Adenosine is a purine present normally in the body. This molecule however has several physiological and pharmacological roles to play in functioning of the normal body as well as in some diseased conditions.
There are several pharmacological aspects of this molecule.
Effects on the heart and blood vessels
In the heart and blood vessels, adenosine has profound effects. It helps to dilate or expand the blood vessels that supply the heart (coronary blood vessels) and thereby enhances blood supply to the heart muscles.
Blood vessels all over the body also dilate when adenosine is administered.
In the heart adenosine decreases heart rate and also decreases the speed with which impulses flow between the heart muscles to bring about a contraction.

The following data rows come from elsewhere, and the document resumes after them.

-- ==== Sys2Proof/Laws/Decode.lean ====
section
/-! SUPPORT. The encoding forms as numbers, and the fields read back from them. -/

namespace Sys2Proof

theorem formA_toNat {k : Nat} (hk : k < 16) (nnn : Addr12) : (formA k nnn).toNat = k * 0x1000 + nnn.toNat := by
  have := nnn.isLt
  simp only [formA, BitVec.toNat_ofNat]
  omega

theorem formXI_toNat {k : Nat} (hk : k < 16) (x : RegNum) (nn : Byte) :
    (formXI k x nn).toNat = k * 0x1000 + x.val * 0x100 + nn.toNat := by
  have := nn.isLt
  have := x.isLt
  simp only [formXI, BitVec.toNat_ofNat]
  omega

theorem formXY_toNat {k j : Nat} (hk : k < 16) (hj : j < 16) (x y : RegNum) :
    (formXY k x y j).toNat = k * 0x1000 + x.val * 0x100 + y.val * 0x10 + j := by
  have := x.isLt
  have := y.isLt
  simp only [formXY, BitVec.toNat_ofNat]
  omega

theorem formXF_toNat {k jj : Nat} (hk : k < 16) (hj : jj < 256) (x : RegNum) :
    (formXF k x jj).toNat = k * 0x1000 + x.val * 0x100 + jj := by
  have := x.isLt
  simp only [formXF, BitVec.toNat_ofNat]
  omega

@[simp] theorem fieldX_val (w : Word) : (fieldX w).val = w.toNat / 0x100 % 0x10 := rfl

@[simp] theorem fieldY_val (w : Word) : (fieldY w).val = w.toNat / 0x10 % 0x10 := rfl

@[simp] theorem fieldNN_toNat (w : Word) : (fieldNN w).toNat = w.toNat % 0x100 := by
  simp [fieldNN]

@[simp] theorem fieldNNN_toNat (w : Word) : (fieldNNN w).toNat = w.toNat % 0x1000 := by
  simp [fieldNNN]

/-- The two bytes of a word put together are the word. -/
theorem concatBytes_highByte_lowByte (w : Word) : concatBytes (highByte w) (lowByte w) = w := by
  have := w.isLt
  apply BitVec.eq_of_toNat_eq
  simp only [concatBytes, highByte, lowByte, BitVec.toNat_ofNat]
  omega

/-- The word of two bytes as a number: big-endian (R34). -/
theorem concatBytes_toNat (hi lo : Byte) : (concatBytes hi lo).toNat = hi.toNat * 0x100 + lo.toNat := by
  have := hi.isLt
  have := lo.isLt
  simp only [concatBytes, BitVec.toNat_ofNat]
  omega

/-! ## The masks of R55 as arithmetic -/

theorem and_lowMask (w : Word) (k : Nat) (hk : k ≤ 16) :
    (w &&& BitVec.ofNat 16 (2 ^ k - 1)).toNat = w.toNat % 2 ^ k := by
  have : 2 ^ k ≤ 2 ^ 16 := Nat.pow_le_pow_right (by decide) hk
  have h0 : 0 < 2 ^ k := Nat.two_pow_pos k
  rw [BitVec.toNat_and, BitVec.toNat_ofNat, Nat.mod_eq_of_lt (by omega), Nat.and_two_pow_sub_one_eq_mod]

/-- Masking with 0xF000 keeps the first nibble. -/
theorem and_F000 (w : Word) : (w &&& 0xF000).toNat = w.toNat / 0x1000 * 0x1000 := by
  have h : w &&& 0xF000 = w - (w &&& 0x0FFF) := by
    have h1 : (w &&& 0xF000) + (w &&& 0x0FFF) = w := by
      rw [BitVec.add_eq_or_of_and_eq_zero]
      · ext i hi; interval_cases i <;> simp
      · ext i hi; interval_cases i <;> simp
    exact BitVec.eq_sub_iff_add_eq.2 h1
  have h2 : (w &&& 0x0FFF).toNat = w.toNat % 0x1000 := and_lowMask w 12 (by decide)
  have := w.isLt
  rw [h, BitVec.toNat_sub, h2]
  omega

/-- Masking with 0xF00F keeps the first and the last nibble. -/
theorem and_F00F (w : Word) : (w &&& 0xF00F).toNat = w.toNat / 0x1000 * 0x1000 + w.toNat % 0x10 := by
  have h1 : w &&& 0xF00F = (w &&& 0xF000) + (w &&& 0x000F) := by
    rw [BitVec.add_eq_or_of_and_eq_zero]
    · ext i hi; interval_cases i <;> simp
    · ext i hi; interval_cases i <;> simp
  have h2 : (w &&& 0x000F).toNat = w.toNat % 0x10 := and_lowMask w 4 (by decide)
  have := w.isLt
  rw [h1, BitVec.toNat_add, and_F000, h2]
  omega

/-- Masking with 0xF0FF keeps the first nibble and the low byte. -/
theorem and_F0FF (w : Word) : (w &&& 0xF0FF).toNat = w.toNat / 0x1000 * 0x1000 + w.toNat % 0x100 := by
  have h1 : w &&& 0xF0FF = (w &&& 0xF000) + (w &&& 0x00FF) := by
    rw [BitVec.add_eq_or_of_and_eq_zero]
    · ext i hi; interval_cases i <;> simp
    · ext i hi; interval_cases i <;> simp
  have h2 : (w &&& 0x00FF).toNat = w.toNat % 0x100 := and_lowMask w 8 (by decide)
  have := w.isLt
  rw [h1, BitVec.toNat_add, and_F000, h2]
  omega

/-- Masking with 0xFFFF keeps the word. -/
theorem and_FFFF (w : Word) : w &&& 0xFFFF = w := by
  ext i hi; interval_cases i <;> simp

/-! ## The decoder's two answers -/

theorem decodeWord_eq_ok {w : Word} {i : Instr} : decodeWord w = .ok i ↔ decodeTree w = some i := by
  unfold decodeWord
  cases decodeTree w <;> simp

theorem decodeWord_eq_error {w : Word} {e : DecodeError} :
    decodeWord w = .error e ↔ decodeTree w = none ∧ e = .illegal w := by
  unfold decodeWord
  cases decodeTree w <;> simp [eq_comm]

end Sys2Proof
end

Adenosine acts in opposition to adrenaline and also possesses anti-platelet action that prevents platelets from aggregating.
Effects on the kidneys
In the kidneys adenosine reduces blood flow, glomerular filtration rate and decreases secretion of rennin.
Effects on the lungs
In the lungs, adenosine constricts the airways but decreases the blood flow resistance in the lungs and thus may be used to reduce pulmonary artery pressure.
Effects on the liver
In the liver adenosine causes constriction of blood vessels and increases the breakdown of glycogen to form glucose. It also prevents fat breakdown or lipolysis and improves the uptake of glucose.
Effects on the central nervous system
In the brain, adenosine is a depressant neurotransmitter.
Effects on the adrenal glands
In the adrenal glands secretions and production of steroid hormones are raised when adenosine is given.
Effects on immunity
Adenosine suppresses immunity and immunological functions to a certain extent.
Use in heart disease
The United States Food and Drugs Administration approved adenosine for the treatment of supraventricular tachycardia (SVT).
In the heart adenosine acts on the sinus node that is responsible for firing new impulses that bring about contraction of the heart. From the sinus node the impulse passes via the atrioventricular (AV) node.
Adenosine prevents firing of new impulses and also prevents conduction of the impulse via the AV node. Thus it is active in SVT.
Adenosine receptors
The normal level of adenosine in blood ranges between 0.04 and 0.2 micromoles.
There are two adenosine receptors. A1 receptors are found in cardiomyocytes of heart muscle cells. Binding to these receptors inhibits adenyl cyclase activity which lowers cyclic adenosine monophosphate (cAMP). Thus the firing of new impulses at the sinus node is prevented and there is slowing of AV node conduction.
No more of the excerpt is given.